Incominciò lui con il dirgli: “Guarda come svolazza quella tenda appena si apre un po’ la finestra, per non dire poi delle impronte delle dita che inevitabilmente vi rimangono sopra ogni qual volta qualcuno la apre per passarci e andare sul balcone.” Lei con un atteggiamento tra il voglioso, non so se mi lascio intendere, e l’indispettita gli risponde. Chi sarebbe qualcuno perché non sei più chiaro invece di osannare sempre un comportamento astratto, che non si sa bene di chi; e che finisce sempre per dire a chi l’ascolta guarda che sei tu che dovresti fare qualcosa perché non accada. Poi c’è anche il fatto che è una vita che questa discussione finisce sempre con la pretesa, come dici tu, che sarebbe meglio ricomprarle queste benedette tende, invece di discutere ogni volta dello stesso argomento. Che vuoi dire che faccio il furbo e non m’intendo di ciò e, che forse non voglio intendere? E che ne so fatto sta che sempre di questo stai a parlare e non ti decidi mai ad andarle a comprare. Bene anche di questo vuoi accusarmi. Come se in fondo non sei sempre stata tu a dire che bisogna pensarci bene quando si decidono le cose e poi guarda caso, non si sa mai chi le deve spiccare queste tende, quando bisogna pulirle. Il caso vorrai dire poiché sono stata sempre io a dirti che erano sporche e se tu fossi stato più perspicace, avresti capito che sarebbe stato gentile, che tu lo facessi. Certo così poi mi avresti rimproverato, magari dicendomi, che le tende erano pulite e non c’era bisogno di toglierle. Non credo dato che ero stata proprio io a dirti che erano sporche.

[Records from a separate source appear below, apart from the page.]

theorem test_witness_Cksum : win4.Running ∧ 2 ≤ ([0x00, 0x00] : Datagram).length := ⟨test_sending_win4.1, by decide⟩
theorem test_witness_EncW : win4.Running ∧ (List.replicate 124 (0 : Byte)).length ≤ 124 := ⟨test_sending_win4.1, by simp⟩
theorem test_witness_EncS :
    rcvSo.Running ∧ (1 : Seq).toNat < 2 ∧ (List.replicate 124 (0 : Byte)).length ≤ 124 := ⟨test_receiving_rcvSo.1, by simp⟩
theorem test_witness_Dec_short : win4.Running ∧ ([0x00] : Datagram).length ≤ 128 ∧ ([0x00] : Datagram).length < 2 :=
  ⟨test_sending_win4.1, by decide⟩
theorem test_witness_Dec_corrupt :
    win4.Running ∧ ([0x00, 0xFE] : Datagram).length ≤ 128 ∧ 2 ≤ ([0x00, 0xFE] : Datagram).length ∧ natSum [0x00, 0xFE] % 256 ≠ 255 :=
  ⟨test_sending_win4.1, by decide⟩
theorem test_witness_Dec_ok :
    win4.Running ∧ ([0x00, 0xFF] : Datagram).length ≤ 128 ∧ ([0x00, 0xFF] : Datagram) = 0x00 :: 0xFF :: [] ∧
      natSum [0x00, 0xFF] % 256 = 255 := ⟨test_sending_win4.1, by decide⟩
theorem test_witness_CodecRoundTrip :
    decodeW [0xFF, 0x00] = .ok 127 true [] ∧ decodeS [0x01, 0xFE] = .ok 1 true [] ∧ decodeS [0x03, 0xFC] = .ok 1 true [] := by
  decide
theorem test_witness_SingleByteChange :
    ValidFrame [0x05, 0x29, 0x68, 0x69] ∧ 3 < ([0x05, 0x29, 0x68, 0x69] : Datagram).length ∧
      ([0x05, 0x29, 0x68, 0x69] : Datagram)[3]? ≠ some 0x6A := by decide
theorem test_witness_AckFrameBytes : (1 : Seq).toNat < modulus .so ∧ (127 : Seq).toNat < modulus .win := by decide

theorem test_witness_SeqInc :
    win4.Running ∧ (127 : Seq).toNat < win4.n ∧ State.reset.Running ∧ (1 : Seq).toNat < State.reset.n :=
  ⟨test_sending_win4.1, by decide, test_sending_reset.1, by decide⟩
theorem test_witness_SeqOff : win4.Running ∧ (126 : Seq).toNat < win4.n ∧ (1 : Seq).toNat < win4.n :=
  ⟨test_sending_win4.1, by decide⟩
theorem test_witness_InWin :
    win4.Sending ∧ (100 : Seq).toNat < win4.n ∧ 128 ≤ win4.n ∧ (99 : Seq).toNat < win4.n := ⟨test_sending_win4, by decide⟩
theorem test_witness_OutsideRange :
    rcvWin.Running ∧ win4.Running ∧ ([0x00] : Datagram).length < 2 ∧ 124 < (List.replicate 125 (0 : Byte)).length ∧
      2 ≤ (2 : Seq).toNat ∧ 128 < (List.replicate 129 (0 : Byte)).length :=
  ⟨test_receiving_rcvWin.1, test_sending_win4.1, by simp⟩
theorem test_witness_OutsideRange_seq : rcvSo.Running ∧ rcvSo.n ≤ (2 : Seq).toNat := ⟨test_receiving_rcvSo.1, by decide⟩
theorem test_witness_OutsideRange_inWin :
    win4.Sending ∧ win4.n < 129 ∧ State.reset.Sending ∧ State.reset.n ≤ (2 : Seq).toNat :=
  ⟨test_sending_win4, by decide, test_sending_reset, by decide⟩
theorem test_witness_OutsideRange_long :
    128 < (List.replicate 129 (0 : Byte)).length ∧ win4.Sending ∧ rcvWin.Receiving ∧
      { win4 with inputs := [.rx (List.replicate 129 0) false] }.inputs = .rx (List.replicate 129 0) false :: [] :=
  ⟨by simp, test_sending_win4, test_receiving_rcvWin, rfl⟩
theorem test_witness_FunctionsChangeOnlyTheResult : ∃ t, exec (.seqInc 127) win4 = .next t := ⟨_, rfl⟩

theorem test_witness_SndSend :
    win4.Sending ∧ win4.outCnt < win4.weff ∧ win4.sEof = false ∧ win4.sNext.toNat < win4.n := ⟨test_sending_win4, by decide⟩
theorem test_witness_SndSend_so :
    State.reset.Sending ∧ State.reset.outCnt < State.reset.weff ∧ State.reset.sEof = false ∧
      State.reset.sNext.toNat < State.reset.n := ⟨test_sending_reset, by decide⟩
theorem test_witness_SourceMakesChunks_read :
    ([List.replicate 123 0] : List (List Byte)).length ≤ 1 ∧ (readSource 124 [List.replicate 123 0]).1.length < 124 := by
  simp [readSource]
theorem test_witness_SourceMakesChunks : 1 < (List.replicate 250 (0 : Byte)).length / 124 := by
  rw [List.length_replicate]
  decide
theorem test_witness_SndAckAccepted :
    win4Full.Sending ∧ win4Full.phase = .wait ∧ ([0x01, 0xFE] : Datagram).length ≤ 128 ∧
      dec win4Full.mode [0x01, 0xFE] = .ok 1 false [] ∧
      3 = ((1 : Seq).toNat + win4Full.n - win4Full.sBase.toNat) % win4Full.n ∧ 3 < win4Full.weff :=
  ⟨test_sending_win4Full, by decide⟩
/-- The clause on who leaves: two frames outstanding in a full window of two, the first one acknowledged. -/
theorem test_witness_SndAckAccepted_leaves :
    win2Two.Sending ∧ win2Two.phase = .wait ∧ ([0x00, 0xFF] : Datagram).length ≤ 128 ∧
      dec win2Two.mode [0x00, 0xFF] = .ok 0 false [] ∧
      0 = ((0 : Seq).toNat + win2Two.n - win2Two.sBase.toNat) % win2Two.n ∧ 0 < win2Two.weff ∧
      RegInv win2Two ∧ WindowInv win2Two ∧ win2Two.out[1]? = some [0x01, 0xFE] ∧
      dec win2Two.mode [0x01, 0xFE] = .ok 1 false [] :=
  ⟨test_sending_win4, by decide, by decide, by decide, by decide, by decide, test_regInv_win2Two,
    ⟨test_windowInv_win4Two.next, test_windowInv_win4Two.entries⟩, by decide, by decide⟩
theorem test_witness_SndAckAccepted_so :
    soWait.Sending ∧ soWait.phase = .wait ∧ ([0x00, 0xFF] : Datagram).length ≤ 128 ∧
      dec soWait.mode [0x00, 0xFF] = .ok 0 true [] ∧
      0 = ((0 : Seq).toNat + soWait.n - soWait.sBase.toNat) % soWait.n ∧ 0 < soWait.weff := ⟨test_sending_soWait, by decide⟩
theorem test_witness_SndAckIgnored_corrupt :
    win4Full.Sending ∧ win4Full.phase = .wait ∧ ([0x00, 0xFE] : Datagram).length ≤ 128 ∧
      dec win4Full.mode [0x00, 0xFE] = .corrupt .cksum := ⟨test_sending_win4Full, by decide⟩
theorem test_witness_SndAckIgnored_outside :
    win4Full.Sending ∧ win4Full.phase = .wait ∧ ([0x02, 0xFD] : Datagram).length ≤ 128 ∧
      dec win4Full.mode [0x02, 0xFD] = .ok 2 false [] ∧
      win4Full.weff ≤ ((2 : Seq).toNat + win4Full.n - win4Full.sBase.toNat) % win4Full.n :=
  ⟨test_sending_win4Full, by decide⟩
/-- Twice the ack of the third of four outstanding frames; the window is below `N - 1`. -/
theorem test_witness_RepeatedAck :
    win4Last.Sending ∧ RegInv win4Last ∧ dec win4Last.mode [0x00, 0xFF] = .ok 0 false [] ∧
      seqOff win4Last.n win4Last.sBase 0 < win4Last.weff ∧
      ∃ t, exec (.sndAck [0x00, 0xFF]) win4Last = .next t ∧ t.weff ≤ t.n - 1 ∧ t.phase = .wait :=
  ⟨test_sending_win4Last, test_regInv_win4Last, by decide, by decide, _, rfl, by decide⟩
/-- Twice the same ack with the widest window. -/
theorem test_witness_RepeatedAck_widest :
    win128Last.Sending ∧ RegInv win128Last ∧ dec win128Last.mode [0x00, 0xFF] = .ok 0 false [] ∧
      seqOff win128Last.n win128Last.sBase 0 < win128Last.weff ∧
      ∃ t, exec (.sndAck [0x00, 0xFF]) win128Last = .next t ∧ t.weff = t.n ∧ t.phase = .wait :=
  ⟨test_sending_win128Last, test_regInv_win128Last, by decide, by decide, _, rfl, by decide⟩
/-- Twice the same ack in mode SO, where the window is just `N - 1` and the first copy leaves WAIT. -/
theorem test_witness_RepeatedAck_so :
    soWait.Sending ∧ RegInv soWait ∧ dec soWait.mode [0x00, 0xFF] = .ok 0 true [] ∧
      seqOff soWait.n soWait.sBase 0 < soWait.weff ∧
      ∃ t, exec (.sndAck [0x00, 0xFF]) soWait = .next t ∧ t.weff = t.n - 1 ∧ t.phase ≠ .wait :=
  ⟨test_sending_soWait, test_regInv_soWait, by decide, by decide, _, rfl, by decide⟩
theorem test_witness_UnsentAck :
    win8Last.Sending ∧ RegInv win8Last ∧ win8Last.fAckUnsent = false ∧
      ∃ t, exec (.sndAck [0x05, 0xFA]) win8Last = .next t ∧ t.fAckUnsent = true :=
  ⟨test_sending_win8Last, test_regInv_win8Last, by decide, _, rfl, by decide⟩
theorem test_witness_Window128 :
    win128Last.Sending ∧ win128Last.mode = .win ∧ win128Last.w.toNat = 128 ∧ win128Last.outCnt ≤ 128 ∧
      win128Last.phase = .wait ∧ ([0x7F, 0x80] : Datagram).length ≤ 128 ∧
      dec win128Last.mode [0x7F, 0x80] = .ok 127 false [] ∧ (127 : Seq) = win128Last.sBase - 1 :=
  ⟨test_sending_win128Last, by decide⟩
theorem test_witness_SenderFrame :
    (∃ t, exec .sndSend win4 = .next t) ∧ (∃ t, exec (.sndAck [0x00, 0xFF]) win4Full = .next t) ∧
      (∃ t, exec .tmrTick win4Full = .next t) ∧ ∃ t, exec .tmrFire { win4Full with tCnt := 0 } = .next t :=
  ⟨⟨_, rfl⟩, ⟨_, rfl⟩, ⟨_, rfl⟩, _, rfl⟩
theorem test_witness_PhaseTransitions :
    win4Full.Sending ∧ (∃ t, exec (.sndAck [0x00, 0xFF]) win4Full = .next t) ∧ (∃ t, exec .close win4Full = .next t) ∧
      ∃ t, exec .chFail win4Full = .next t := ⟨test_sending_win4Full, ⟨_, rfl⟩, ⟨_, rfl⟩, _, rfl⟩
theorem test_witness_PhaseTransitions_send : win4.Sending ∧ ∃ t, exec .sndSend win4 = .next t := ⟨test_sending_win4, _, rfl⟩
theorem test_witness_DoneIsSilent : soDone.Sending ∧ soDone.TimerOk ∧ soDone.phase = .done :=
  ⟨test_sending_soDone, fun _ => ⟨test_regInv_soDone, fun _ => test_timerInv_soDone⟩, by decide⟩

Insomma – disse lui – ci sono cose che vanno dette chiaramente. Non con allusioni e sotterfugi. E allora oggi una volta per tutte mia Cara, usciamo e andiamo a comprare queste tende – guarda proprio stamattina ò vista la pubblicità di un negozio che invita a comprare delle tende nuove con l’opportunità che la metà della stoffa la offrono loro. E certo ché non facevano prima a farcele pagare la metà. Senti vedi che già incominci, andiamo e vediamo, nessuno ci obbliga.

Ora l’inevitabile incontro con le nuove tende non può che dare adito a una nuova discussione ovviamente sull’opportunità di una tinta invece di un’altra e sopra a ogni cosa sul colore; discussione che si è protratta per almeno trequarti d’ora, fino al fatidico momento della decisione di quale tenda acquistare, di pagare e portarsele a casa. Se non per un improvviso intendimento di lui, proprio lui incomincia a dire quando sta per pagare le tende, alla venditrice, che le aveva detto quando fosse bello il pensiero che aveva avuto di comprare quelle alla signora che le aveva così gradite e scelte: “Senta, facciamo una cosa, invece di cambiare le tende né compriamo una da mettere in un’altra finestra.” E rivolto alle due donne dice: E allora facciamo così, mia moglie si prende l’altra metà della tenda in due parti che abbiamo comprato, per l’appunto metà della stoffa intesa per gratis e, quest’altra metà, gentile signora rivolto alla venditrice, la regalo a lei in modo gratuito come quella che ò donato a mia moglie. La moglie lo guarda stupita ed esclama: Non è possibile come fai? E lui con la massima calma risponde, ma certo non vedi che è la cosa più utile e migliore da fare. Detto ciò salutò la rivenditrice prese la moglie sotto braccio e insieme uscirono dal negozio. La moglie lo guarda ancora e gli chiede ma come ài fatto? Lo so, lo so, non è sempre facile fare la cosa giusta, però di la verità sei felice della sorpresa che ti ò fatto.